BEGIN Given records

-- ==== Sys2Proof/Machine/Uniform.lean ====
section
/-! DEFINITION. Uniform steps, and the moves between lane and uniform registers (05_registers.md R95 to R98; 09_matrix.md R151). -/

namespace Sys2Proof.Machine

/-- R96: a thread starts to wait on a uniform step. An empty source of `rfal` traps before the step is an illegal operand in an open transaction
or the user handler (log entry 98 DESIGN CHOICE). -/
def uniformInstr (u : Use) (op : Thread → UOp) (s : State) : Host.Outcome State Fault Refusal :=
  serialInstr u (fun e n t s =>
    if t.noWait then .trap illegalTrap s
    else .stay (s.modThread e.blk n fun t => t.setStatus (.uniform (op t)))) s

/-- `kadd kD, kA, kB` (R97). -/
def execKadd (b a d : BitVec 7) (s : State) : Host.Outcome State Fault Refusal :=
  uniformInstr (useOf (.kadd b a d)) (fun _ => .arith .add d.toNat a.toNat b.toNat) s

/-- `ksub kD, kA, kB` (R97). -/
def execKsub (b a d : BitVec 7) (s : State) : Host.Outcome State Fault Refusal :=
  uniformInstr (useOf (.ksub b a d)) (fun _ => .arith .sub d.toNat a.toNat b.toNat) s

/-- `kmul kD, kA, kB` (R97). -/
def execKmul (b a d : BitVec 7) (s : State) : Host.Outcome State Fault Refusal :=
  uniformInstr (useOf (.kmul b a d)) (fun _ => .arith .mul d.toNat a.toNat b.toNat) s

/-- `kand kD, kA, kB` (R97). -/
def execKand (b a d : BitVec 7) (s : State) : Host.Outcome State Fault Refusal :=
  uniformInstr (useOf (.kand b a d)) (fun _ => .arith .band d.toNat a.toNat b.toNat) s

/-- `kor kD, kA, kB` (R97). -/
def execKor (b a d : BitVec 7) (s : State) : Host.Outcome State Fault Refusal :=
  uniformInstr (useOf (.kor b a d)) (fun _ => .arith .bor d.toNat a.toNat b.toNat) s

/-- `kxor kD, kA, kB` (R97). -/
def execKxor (b a d : BitVec 7) (s : State) : Host.Outcome State Fault Refusal :=
  uniformInstr (useOf (.kxor b a d)) (fun _ => .arith .bxor d.toNat a.toNat b.toNat) s

/-- `kshl kD, kA, kB` (R97). -/
def execKshl (b a d : BitVec 7) (s : State) : Host.Outcome State Fault Refusal :=
  uniformInstr (useOf (.kshl b a d)) (fun _ => .arith .shl d.toNat a.toNat b.toNat) s

/-- `kshr kD, kA, kB` (R97). -/
def execKshr (b a d : BitVec 7) (s : State) : Host.Outcome State Fault Refusal :=
  uniformInstr (useOf (.kshr b a d)) (fun _ => .arith .shr d.toNat a.toNat b.toNat) s

/-- `kaddi kD, kA, imm` (R97). -/
def execKaddi (i : BitVec 10) (a d : BitVec 7) (s : State) : Host.Outcome State Fault Refusal :=
  uniformInstr (useOf (.kaddi i a d)) (fun _ => .addi d.toNat a.toNat (i.signExtend 64)) s

/-- `kmovi kD, imm` (R97). -/
def execKmovi (i : BitVec 18) (d : BitVec 7) (s : State) : Host.Outcome State Fault Refusal :=
  uniformInstr (useOf (.kmovi i d)) (fun _ => .movi d.toNat (i.signExtend 64)) s

/-- `rfal kD, vA` (R98): each thread reads its source before it waits; the lowest slot's value is taken. -/
def execRfal (x : Bool) (a d : BitVec 7) (s : State) : Host.Outcome State Fault Refusal :=
  uniformInstr (useOf (.rfal x a d)) (fun t => .rfal d.toNat ((t.reg a.toNat).setWidth 64)) s

/-- `rfal.s kD, vA` (R98). -/
def execRfalS (x : Bool) (a d : BitVec 7) (s : State) : Host.Outcome State Fault Refusal :=
  uniformInstr (useOf (.rfalS x a d)) (fun t => .rfal d.toNat ((t.reg a.toNat).signExtend 64)) s

/-- `rfal.d kD, vA.d` (R98). -/
def execRfalD (x : Bool) (a d : BitVec 7) (s : State) : Host.Outcome State Fault Refusal :=
  uniformInstr (useOf (.rfalD x a d)) (fun t => .rfal d.toNat (t.pair a.toNat)) s

/-- `cvdecl cC, kA` (R151). -/
def execCvdecl (a : BitVec 7) (c : BitVec 4) (s : State) : Host.Outcome State Fault Refusal :=
  uniformInstr (useOf (.cvdecl a c)) (fun _ => .cvdecl c.toNat a.toNat) s

/-- R95: a uniform register of the issuing block. -/
def State.kregNow (s : State) (k : BitVec 7) : DWord :=
  match s.block? s.cur.blk with | some b => b.kreg k.toNat | none => 0

/-- `bcast vD, kA` (R98). -/
def execBcast (a d : BitVec 7) (s : State) : Host.Outcome State Fault Refusal :=
  laneInstr (useOf (.bcast a d)) (fun _ t => t.setReg d.toNat ((s.kregNow a).extractLsb' 0 32)) s

/-- `bcast.hi vD, kA` (R98). -/
def execBcastHi (a d : BitVec 7) (s : State) : Host.Outcome State Fault Refusal :=
  laneInstr (useOf (.bcastHi a d)) (fun _ t => t.setReg d.toNat ((s.kregNow a).extractLsb' 32 32)) s

/-- `bcast.d vD.d, kA` (R98). -/
def execBcastD (a d : BitVec 7) (s : State) : Host.Outcome State Fault Refusal :=
  laneInstr (useOf (.bcastD a d)) (fun _ t => t.setRegs d.toNat (words2 (s.kregNow a))) s

end Sys2Proof.Machine
end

END Given records

Copy word for word the stretch of entries above from the line that has "uniformInstr (useOf (.kand" through the line that has "def execKshr (b", both ends included, and nothing outside it.

  uniformInstr (useOf (.kand b a d)) (fun _ => .arith .band d.toNat a.toNat b.toNat) s

/-- `kor kD, kA, kB` (R97). -/
def execKor (b a d : BitVec 7) (s : State) : Host.Outcome State Fault Refusal :=
  uniformInstr (useOf (.kor b a d)) (fun _ => .arith .bor d.toNat a.toNat b.toNat) s

/-- `kxor kD, kA, kB` (R97). -/
def execKxor (b a d : BitVec 7) (s : State) : Host.Outcome State Fault Refusal :=
  uniformInstr (useOf (.kxor b a d)) (fun _ => .arith .bxor d.toNat a.toNat b.toNat) s

/-- `kshl kD, kA, kB` (R97). -/
def execKshl (b a d : BitVec 7) (s : State) : Host.Outcome State Fault Refusal :=
  uniformInstr (useOf (.kshl b a d)) (fun _ => .arith .shl d.toNat a.toNat b.toNat) s

/-- `kshr kD, kA, kB` (R97). -/
def execKshr (b a d : BitVec 7) (s : State) : Host.Outcome State Fault Refusal :=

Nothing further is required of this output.